Copper is a component of the Cu/Zn superoxide dismutase and serves as a free radical scavenger [7] . In relatively small amounts, it is an essential cofactor of a broad array of molecules [24] . Common dietary sources of copper are meat, shellfish, seeds, legumes, nuts, whole grains, potatoes, and chocolate. After intestinal absorption, it circulates mainly bound to serum albumin and is carried to the liver. A small amount of copper is excreted in bile whereas the rest binds to ceruloplasmin -a copper dependent ferroxidase -and is released back into the bloodstream [25] . Increased serum copper concentrations during ICU care were associated with a significantly lower mortality in a recent study [10] . Another previous one showed that copper supplementation produced significantly fewer 30-day infectious episodes and a significantly shorter length of stay in patients with major burns, but a deep analysis showed that the results were not associated with copper levels but with the increased amount of supplemented selenium [26, 27] . To our knowledge, there has been no reports of studies dealing with copper supplementation in COVID-19 patients, although it has been recently proposed as an adjunct therapy in these patients from a theoretical point of view [28] . Ours are then novel data that show an association of lower serum copper concentrations with critically ill COVID-19 patients.

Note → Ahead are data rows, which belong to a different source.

theorem exec_accrualWriteDone (hs : s.jc.serving = some (.accrualWrite m r)) (ha : s.mau.accrual = some a) :
    exec (.accrualMerchantWriteDone none) s
      = .next (portNext 2 (endStage1 a { s with mem := Memory.writeMany s.mem (12288 + (m - 1) * 256) r.bytes })) := by
  rw [exec, execAccrualMerchantWriteDone, hs, ← merchantAddress_eq]
  simp only [complete, accrualWritten, storeOp_mau, ha]
  rfl

end Stages

/-- Settles O51: the start by what is due, the read by the record and its number, each kind by its effect, and the end of stage 1
by the store. -/
theorem accrualStages : Obligations.AccrualStages := by
  unfold Obligations.AccrualStages
  intro effect stops stage2
  have hstops : ∀ s, stops s = stopAccrual s := fun s => rfl
  have hstage2 (a : Accrual) (s : State) : stage2 a s = accrualTotals a s := by
    have heffect : effect a.body s.mau.copy = applyTotals a.body s.mau.copy := (applyTotals_eq ..).symm
    show (if _ then _ else if totalsFit (effect a.body s.mau.copy) = true then _ else _) = _
    rw [heffect]
    by_cases hn : a.body.number ≤ s.mau.copy.lastApplied
    · rw [if_pos hn, accrualTotals_passes hn]
    by_cases hfit : totalsFit (applyTotals a.body s.mau.copy) = true
    · rw [if_neg hn, if_pos hfit, accrualTotals_writes hn hfit]
      split
      · next hb => rw [requestTotals_free (by exact hb)]; rfl
      · next other hb => rw [requestTotals_busy (by exact hb)]
    · rw [if_neg hn, if_neg hfit, accrualTotals_fails hn hfit, hstops]
  refine ⟨?_, ?_, ?_, ?_, ?_⟩
  · intro b s hs ha hw hdue a u names
    have hexec := exec_accrualStart (accrualDue_eq hs ha hw hdue)
    refine ⟨fun hn => ?_, fun hn => ?_⟩
    · rw [hexec, beginAccrual_names (namesMerchant_iff.mpr hn)]; rfl
    · rw [hexec, beginAccrual_other (mt namesMerchant_iff.mp hn), hstage2]; rfl
  · intro a m s hs ha hr
    rw [exec_accrualReadDone hs ha, accrualRead_bad hr, hstops]
  · intro a m r s hs ha hr hn b rate delta
    have hexec := exec_accrualReadDone hs ha
    have hdelta : delta = deltaAgain a.body r.bank.rho (s.tariff r.cls).rate := by
      unfold deltaAgain
      show (match b.kind with | .capture | .redeem | .lateCapture => _ | .void | .refund => _ | _ => _) = _
      cases b.kind <;> rfl
    rw [accrualRead_applied hr hn, ← hdelta] at hexec
    refine ⟨fun hs => ?_, fun hs => ?_⟩
    · rw [hexec, endStage1_normal hs, hstage2]
    · rw [hexec, endStage1_fault hs, hstops]
  · intro a m r s hs ha hr hn b f k up add sub writes
    have hexec := exec_accrualReadDone hs ha
    have hwrites {k' : Bank} {st : MerchantState} {delta : Int}
        (happly : applyMerchant b f r = ({ r with bank := k', lastApplied := b.number, state := st }, delta)) :
        writes k' st delta := by
      refine ⟨fun hfit => ?_, fun hfit => ?_⟩
      · rw [hexec, accrualRead_writes hr hn (by rw [happly]; exact hfit), happly]
      · rw [hexec, accrualRead_overflows hr hn (by rw [happly]; exact hfit), hstops]
    cases hk : b.kind with
    | capture => exact hwrites (applyMerchant_capture (.inl hk))
    | redeem => exact hwrites (applyMerchant_capture (.inr (.inl hk)))
    | lateCapture => exact hwrites (applyMerchant_capture (.inr (.inr hk)))
    | void => exact hwrites (applyMerchant_void hk)
    | refund => exact hwrites (applyMerchant_refund hk)
    | activate => exact hwrites (applyMerchant_sale (.inl hk))
    | load => exact hwrites (applyMerchant_sale (.inr hk))
    | merchantState => exact hwrites (applyMerchant_state hk)
    | cashOut | cardState | periodEnd => trivial
  · intro a m r s hs ha u
    have hexec := exec_accrualWriteDone hs ha
    refine ⟨fun hs => ?_, fun hs => ?_⟩
    · rw [hexec, endStage1_normal (by exact hs), hstage2]
    · rw [hexec, endStage1_fault (by exact hs), hstops]

end Sys2Proof.Machine
end

section
/-! What a verified totals write finishes (O52), and what a verified commit mark ends (O53). -/

namespace Sys2Proof.Machine
open Sys2Proof Sys2Proof.Safety

/-! ### Totals writes (R131) -/

section Totals
variable {s : State} {copy : Totals}

theorem nextTotals_none (h : s.mau.totalsDue = []) : nextTotals s = { s with mau := { s.mau with totalsBusy := none } } := by
  rw [nextTotals, h]

theorem nextTotals_due {job : TotalsJob} {rest : List TotalsJob} (h : s.mau.totalsDue = job :: rest) :
    nextTotals s = issueTotals job { s with mau := { s.mau with totalsBusy := none, totalsDue := rest } } := by
  rw [nextTotals, h]

theorem exec_totalsWriteDone {job : TotalsJob} {earlier : Nat} (h : s.jc.serving = some (.totalsWrite job copy earlier)) :
    exec .totalsWriteDone s = .next (portNext 2 (nextTotals
      (totalsWritten job copy { s with mem := Memory.writeMany s.mem 8192 copy.bytes }))) := by
  rw [exec, execTotalsWriteDone, h]
  rfl

/-- An accrual's totals record stands: its commit mark is issued (R83). -/
theorem totalsWritten_accrual {a : Accrual} (ha : s.mau.accrual = some a) (hs : s.jc.store = .normal) :
    totalsWritten .accrual copy s = issue (.commitMark a.body.number a.delta a.rem) s := by
  rw [totalsWritten, ha, hs]
  rfl

theorem totalsWritten_accrual_fault (hs : s.jc.store = .fault) : totalsWritten .accrual copy s = stopAccrual s := by
  rw [totalsWritten, hs]
  cases s.mau.accrual <;> rfl

/-- A walk's totals record stands: its marker's commit mark is issued (R100). -/
theorem totalsWritten_walkEnd {w : Walk} (hw : s.mau.walk = some w) (hs : s.jc.store = .normal) :
    totalsWritten .walkEnd copy s = issue (.commitMark w.j 0 0) s := by
  rw [totalsWritten, hw, hs]

theorem totalsWritten_walkEnd_fault (hs : s.jc.store = .fault) : totalsWritten .walkEnd copy s = stopWalk s := by
  rw [totalsWritten, hs]
  cases s.mau.walk <;> rfl

/-- The records are delivered, and the next TAKE-ADVICE is taken (R123). -/
theorem totalsWritten_advice (tag n : Nat) (recs : List (List Byte)) : totalsWritten (.advice tag n recs) copy s
    = runAdvice s.jc.adviceWaiting (sendLink tag
        (plainReply 0x18 .ok 0 (fig 1 recs.length ++ fig 6 (n + recs.length) ++ fig 2 (s.jc.untaken - recs.length) ++ recs.flatten))
        { s with jc := { s.jc with oldest := n + recs.length, untaken := s.jc.untaken - recs.length } }) := rfl

theorem endRecoveryIfStarting_mau (s : State) : (endRecoveryIfStarting s).mau = s.mau := by
  unfold endRecoveryIfStarting
  split
  · unfold finishRecovery
    split
    · exact issue_mau _ _
    · exact issue_mau _ _
  · rfl

end Totals

/-- Settles O52: each job by what it finishes, and then the next write due. -/
theorem totalsWritesComplete : Obligations.TotalsWritesComplete := by
  intro job copy earlier s hserving u wait stops ends
  have hexec := exec_totalsWriteDone hserving
  have hends {t : State} (hmau : t.mau.totalsDue = s.mau.totalsDue) (hw : totalsWritten job copy u = t) : ends t := by
    subst hw
    refine ⟨fun hd => ?_, fun due rest hd => ?_⟩
    · rw [hexec, nextTotals_none (hmau.trans hd)]
    · rw [hexec, nextTotals_due (hmau.trans hd)]
  have hwait (op : PortOp) {t : State} (ht : t.jc.serving = s.jc.serving) (hw : t.jc.waiting = s.jc.waiting) :
      issue op t = wait op t := (issue_busy (ht.trans hserving)).trans (by rw [hw])
  have hstops (t : State) (ht : t.jc.stage = s.jc.stage) : endRecoveryIfStarting t = stops t :=
    congrArg (fun stage => match stage with | .recover _ _ => finishRecovery t | _ => t) ht
  have hstopped {t : State} (hstage : t.jc.stage = s.jc.stage) (hmau : t.mau.totalsDue = s.mau.totalsDue)
      (hw : totalsWritten job copy u = endRecoveryIfStarting t) : ends (stops t) :=
    hends (by rw [← hstops t hstage, endRecoveryIfStarting_mau, hmau]) (hw.trans (hstops t hstage))
  cases job with
  | epoch => exact hends rfl (hwait _ rfl rfl)
  | accrual =>
    exact ⟨fun a hs ha => hends rfl ((totalsWritten_accrual (s := u) ha hs).trans (hwait _ rfl rfl)),
      fun hs => hstopped rfl rfl (totalsWritten_accrual_fault (s := u) hs)⟩
  | walkEnd =>
    exact ⟨fun w hs hw => hends rfl ((totalsWritten_walkEnd (s := u) hw hs).trans (hwait _ rfl rfl)),
      fun hs => hstopped rfl rfl (totalsWritten_walkEnd_fault (s := u) hs)⟩
  | release tag p => exact hends rfl rfl
  | advice tag n recs =>
    have hmau : (totalsWritten (.advice tag n recs) copy u).mau = s.mau := by rw [totalsWritten_advice, runAdvice_mau, sendLink_mau]
    show ends (totalsWritten (.advice tag n recs) copy u)
    exact hends (congrArg Mau.totalsDue hmau) rfl

/-! ### Commit marks (R122) -/

section Commit
variable {j : Nat} {d : Int} {rem : Nat} {w : Walk} {s : State}

theorem exec_commitMarkDone (h : s.jc.serving = some (.commitMark j d rem)) : exec .commitMarkDone s
    = .next (portNext 2 (committed j { s with
      mem := Memory.writeMany s.mem (73728 + (j - 1) % 4096 * 64 + 54) (commitBytes d rem) })) := by
  rw [exec, execCommitMarkDone, h]
  rfl

/-- A record's accrual is over, and recovery goes on (R83, R122, R129). -/
theorem committed_accrual (hw : s.mau.walk = none) : committed j s = recoverOn { s with
    jc := { s.jc with pendingCount := s.jc.pendingCount - 1 }, mau := { s.mau with accrual := none } } := by
  simp only [committed, hw]

/-- A marker's walk is over, and recovery goes on (R100, R122, R129). -/
theorem committed_walk (hw : s.mau.walk = some w) (hj : w.j = j) : committed j s
    = recoverOn (finishWalk w { s with jc := { s.jc with pendingCount := s.jc.pendingCount - 1 } }) := by
  simp only [committed, hw, if_pos hj]

/-- Only a record of recovery with its card step done leads on to the next one (R129). -/
theorem recoverOn_other (h : ∀ x rest, s.jc.stage ≠ .recover (x :: rest) true) : recoverOn s = s := by
  unfold recoverOn
  split
  · next x rest hs => exact absurd hs (h x rest)
  · rfl

theorem recoverOn_next {x : JBody} {rest : List JBody} (h : s.jc.stage = .recover (x :: rest) true) :
    recoverOn s = recoverNext rest { s with jc := { s.jc with recovered := s.jc.recovered + 1 } } := by
  rw [recoverOn, h]

theorem hasCard_iff (k : MoveKind) : k.hasCard = true ↔ k ≠ .merchantState ∧ k ≠ .periodEnd := by
  cases k <;> decide

theorem recoverNext_card {b : JBody} {bs : List JBody} (h : b.kind.hasCard = true) : recoverNext (b :: bs) s
    = issue (.recoveryCardRead b) { s with jc := { s.jc with stage := .recover (b :: bs) false } } := if_pos h

theorem recoverNext_plain {b : JBody} {bs : List JBody} (h : ¬b.kind.hasCard = true) : recoverNext (b :: bs) s
    = { s with jc := { s.jc with stage := .recover (b :: bs) true } } := if_neg h

end Commit

/-- Settles O53: the accrual's end and the walk's, each followed by recovery's next record. -/
theorem commitMarkCompletes : Obligations.CommitMarkCompletes := by
  intro j d rem s hserving u ends
  have hexec : exec .commitMarkDone s = .next (portNext 2 (committed j { s with mem := u.mem })) := exec_commitMarkDone hserving
  have hends {t : State} (hstage : t.jc.stage = s.jc.stage) (hrecovered : t.jc.recovered = s.jc.recovered)
      (ht : committed j { s with mem := u.mem } = recoverOn t) : ends t := by
    rw [ht] at hexec
    refine ⟨fun hno => ?_, fun x rest hrec => ?_⟩
    · rw [hexec, recoverOn_other (by rwa [hstage])]
    · rw [recoverOn_next (hstage.trans hrec), hrecovered] at hexec
      intro t' next
      refine ⟨?_, ?_⟩
      · rintro rfl
        rw [hexec]
        rfl
      · rintro y ys rfl
        refine ⟨fun h1 h2 => ?_, fun h => ?_⟩
        · rw [hexec, recoverNext_card ((hasCard_iff _).mpr ⟨h1, h2⟩)]
        · rw [hexec, recoverNext_plain fun hc => h.elim ((hasCard_iff _).mp hc).1 ((hasCard_iff _).mp hc).2]
  refine ⟨fun hw => hends rfl rfl (committed_accrual hw), fun w hw hj => ?_⟩
  intro rs
  exact hends rfl rfl (committed_walk hw hj)

end Sys2Proof.Machine
end

section
/-! READ-TOTALS, MERCHANT-STATUS and TAKE-ADVICE with their record read (O55). -/

namespace Sys2Proof.Machine
open Sys2Proof Sys2Proof.Safety

/-! ### READ-TOTALS and MERCHANT-STATUS (R90, R134) -/

section Reads
variable {tag m : Nat} {r : MerchantRec} {s : State}

theorem exec_totalsReadDone (h : s.jc.serving = some (.totalsRead tag)) :
    exec .readTotalsReadDone s = .next (portNext 2 (totalsRead tag s)) := by rw [exec, execReadTotalsReadDone, h]; rfl

theorem totalsRead_good (h : recordOk (Memory.readMany s.mem 8192 64) = true) : totalsRead tag s
    = sendLink tag (plainReply 0x1C .ok 0 (totalsFigures (totalsFields (Memory.readMany s.mem 8192 64)))) s := by
  rw [totalsRead, show Config.totalsBase = 8192 from rfl, if_pos h]
  rfl

theorem totalsRead_bad (h : recordOk (Memory.readMany s.mem 8192 64) = false) :
    totalsRead tag s = sendLink tag (plainReply 0x1C .storeFault) (enterFault .totals 0 s) := by
  rw [totalsRead, show Config.totalsBase = 8192 from rfl, if_neg (by rw [h]; decide)]
  rfl

theorem exec_statusReadDone (h : s.jc.serving = some (.statusRead tag m)) :
    exec .merchantStatusReadDone s = .next (portNext 2 (statusRead tag m s)) := by
  rw [exec, execMerchantStatusReadDone, h]; rfl

theorem statusRead_good (hr : readMerchant (Memory.readMany s.mem (12288 + (m - 1) * 256) 256) = some r) : statusRead tag m s
    = sendLink tag (plainReply 0x1D .ok 0 (merchantFigures r (s.admission m).state)) s := by
  rw [← merchantAddress_eq] at hr
  unfold statusRead
  rw [hr]
  rfl

theorem statusRead_bad (hr : readMerchant (Memory.readMany s.mem (12288 + (m - 1) * 256) 256) = none) :
    statusRead tag m s = sendLink tag (plainReply 0x1D .storeFault) (enterFault .merchants 0 s) := by
  rw [← merchantAddress_eq] at hr
  unfold statusRead
  rw [hr]
  rfl
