-- ==== Sys2Proof/Machine/State.lean ====
section
/-! DEFINITION. The state of HBSA and of what stands beside it (spec/10_state.md R45), as plain
data, and the state right after power-on reset (70_reset_and_hazards.md R260, R261). -/

namespace Sys2Proof.Machine

/-- WST, the writer's driver state (10_state.md R31). Value 3 never occurs. -/
inductive Wst where
  | streaming
  | flushing
  | done
deriving DecidableEq, Repr

/-- DST, the decoder state (10_state.md R29). Values 6 and 7 never occur. -/
inductive Dst where
  | idle
  | walk
  | lit
  | wait
  | done
  | err
deriving DecidableEq, Repr

/-- ERR_CODE (60_exceptions.md R230). Codes 9 to 15 are never written. -/
inductive ErrCode where
  | none
  | illegal
  | seqOvf
  | seqUnf
  | seqIdx
  | wrDone
  | trunc
  | tree
  | proto
deriving DecidableEq, Repr

/-- ERR_SRC (60_exceptions.md R230). -/
inductive ErrSrc where
  | cmd
  | dec
  | ins
deriving DecidableEq, Repr

/-- RESULT, 9 bits: EOS in bit 8 and DATA in bits 7 to 0 (10_state.md R32). -/
structure Result where
  eos : Bool
  data : Byte
deriving DecidableEq, Repr

/-- The tree space T as INS has written it (20_memory.md R62): pairs of a handle and its node word,
handles strictly rising and below 1024. A handle that is not listed is one INS never wrote; its word
is a free value (log 5, log 19). -/
abbrev Memory := List (Nat × NodeWord)

/-- The canonical form: handles strictly rising, each below 1024. A handle is listed iff INS has
written it, so equal histories of the tree space are equal lists (log 19). -/
def Memory.wf (m : Memory) : Bool :=
  decide (m.Pairwise fun a b => a.1 < b.1) && m.all fun e => decide (e.1 < 1024)

/-- HOST's moves (70_reset_and_hazards.md R276). -/
inductive HostMove where
  /-- One 16-bit word onto the command port. -/
  | issue (w : Word)
  /-- A register read at a 4-bit address (10_state.md R36). -/
  | readReg (a : BitVec 4)
  /-- `host_push(v)` (20_memory.md R63). -/
  | push (v : Byte)
  /-- `host_end()` (20_memory.md R63). -/
  | endInput
  /-- HOST or the transport takes the first `n` bytes away from OUT (log 11). -/
  | take (n : Nat)
deriving DecidableEq, Repr

/-- INS's moves (70_reset_and_hazards.md R276, log 25). -/
inductive InsMove where
  /-- A tree write: the word at a handle of T. -/
  | write (h : Handle) (w : NodeWord)
  /-- A write of TROOT. -/
  | setRoot (h : Handle)
  /-- `ins_done()` (43_decoder.md R180). -/
  | done
deriving DecidableEq, Repr

/-- One turn of the order in which agents step (20_memory.md R70, log 1). -/
inductive Turn where
  /-- CMD's step, if it has one. -/
  | cmd
  /-- DEC's step, if it has one. -/
  | dec
  /-- A move of HOST. -/
  | host (m : HostMove)
  /-- A move of INS. -/
  | ins (m : InsMove)
  /-- Power-on reset (70_reset_and_hazards.md R260). -/
  | powerOn
deriving DecidableEq, Repr

/-- The state. The first group is HBSA's own record (10_state.md R45), the second the external state
R45 puts beside it, the third the model's own fields (log 1, log 3). The queues and CMD_INDEX have no
bound (log 14). -/
structure State where
  /-- SEQ0 and SEQ1 (10_state.md R22). -/
  seq0 : Bits
  seq1 : Bits
  /-- WBUF, WCNT and WST (10_state.md R24, R31). -/
  wbuf : Byte
  wcnt : Nat
  wst : Wst
  /-- RBUF and RCNT (10_state.md R25). -/
  rbuf : Byte
  rcnt : Nat
  /-- INQ and IN_END (10_state.md R26). -/
  inq : List Byte
  inEnd : Bool
  /-- DST, NODE, DEPTH, CW_BITS, CW_ZERO, LIT, LIT_CNT, SYM and SYM_NEW (10_state.md R28). -/
  dst : Dst
  node : Handle
  depth : Nat
  cwBits : Nat
  cwZero : Bool
  lit : Byte
  litCnt : Nat
  sym : Byte
  symNew : Bool
  /-- RESULT (10_state.md R32). -/
  result : Result
  /-- ERR, ERR_CODE, ERR_SRC and ERR_INFO (10_state.md R30). -/
  err : Bool
  errCode : ErrCode
  errSrc : ErrSrc
  errInfo : BitVec 16
  /-- CTRL: IE_ERR in bit 0, IE_SYM in bit 1, IE_EOS in bit 2 (10_state.md R33). -/
  ctrl : BitVec 3
  /-- OUT_COUNT, IN_COUNT and SYM_COUNT (10_state.md R34). -/
  outCount : BitVec 32
  inCount : BitVec 32
  symCount : BitVec 32
  /-- OUT, the output byte stream (10_state.md R27). -/
  out : List Byte
  /-- T and TROOT, which belong to INS (10_state.md R35). -/
  tree : Memory
  troot : Handle
  /-- The words waiting on the command port, the head first (10_state.md R45). -/
  cmdq : List Word
  /-- CMD_INDEX, the words CMD has taken since power-on reset (10_state.md R21). -/
  cmdIndex : Nat
  /-- The turns to come (log 1). -/
  sched : List Turn
  /-- How many free choices have been used (log 3). -/
  freeUsed : Nat
deriving DecidableEq, Repr

/-- Why the machine stops: for no reason. HBSA's errors are next states (60_exceptions.md R232,
70_reset_and_hazards.md R275) and a tree word INS never wrote is a free value (log 5), so the type has
no constructor and no step can answer a fault. SAFE: nothing is stopped. -/
inductive Fault where
deriving DecidableEq, Repr

/-- Why a step has no meaning. -/
inductive Refusal where
  /-- An instruction that has no meaning yet, by its mnemonic. SAFE: nothing can be proved of it. No
  arm of exec raises it: every command of the table has its meaning. -/
  | notModelled (mnemonic : String)
deriving DecidableEq, Repr

/-- The state right after power-on reset (70_reset_and_hazards.md R260, R261). T and TROOT "hold
whatever INS supplies": T with nothing written (log 5), TROOT = 0 by DESIGN CHOICE (log 4). -/
def State.reset : State where
  seq0 := []
  seq1 := []
  wbuf := 0
  wcnt := 0
  wst := .streaming
  rbuf := 0
  rcnt := 0
  inq := []
  inEnd := false
  dst := .idle
  node := 0
  depth := 0
  cwBits := 0
  cwZero := true
  lit := 0
  litCnt := 0
  sym := 0
  symNew := false
  result := ⟨false, 0⟩
  err := false
  errCode := .none
  errSrc := .cmd
  errInfo := 0
  ctrl := 0
  outCount := 0
  inCount := 0
  symCount := 0
  out := []
  tree := []
  troot := 0
  cmdq := []
  cmdIndex := 0
  sched := []
  freeUsed := 0

end Sys2Proof.Machine
end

It has been suggested that the altered plasma concentrations of zinc, selenium, and copper in patients with critical illness may be primarily due to the effects of the systemic inflammatory response and may not reliably indicate their status [29] . We did not measure zinc and copper in red blood cells, so this could be a limitation of our study. However, erythrocyte concentrations of trace elements may reflect the sufficiency or deficiency status at baseline but may not be sensitive enough to detect rapid changes as it occurs in critically ill patients [10, 11] .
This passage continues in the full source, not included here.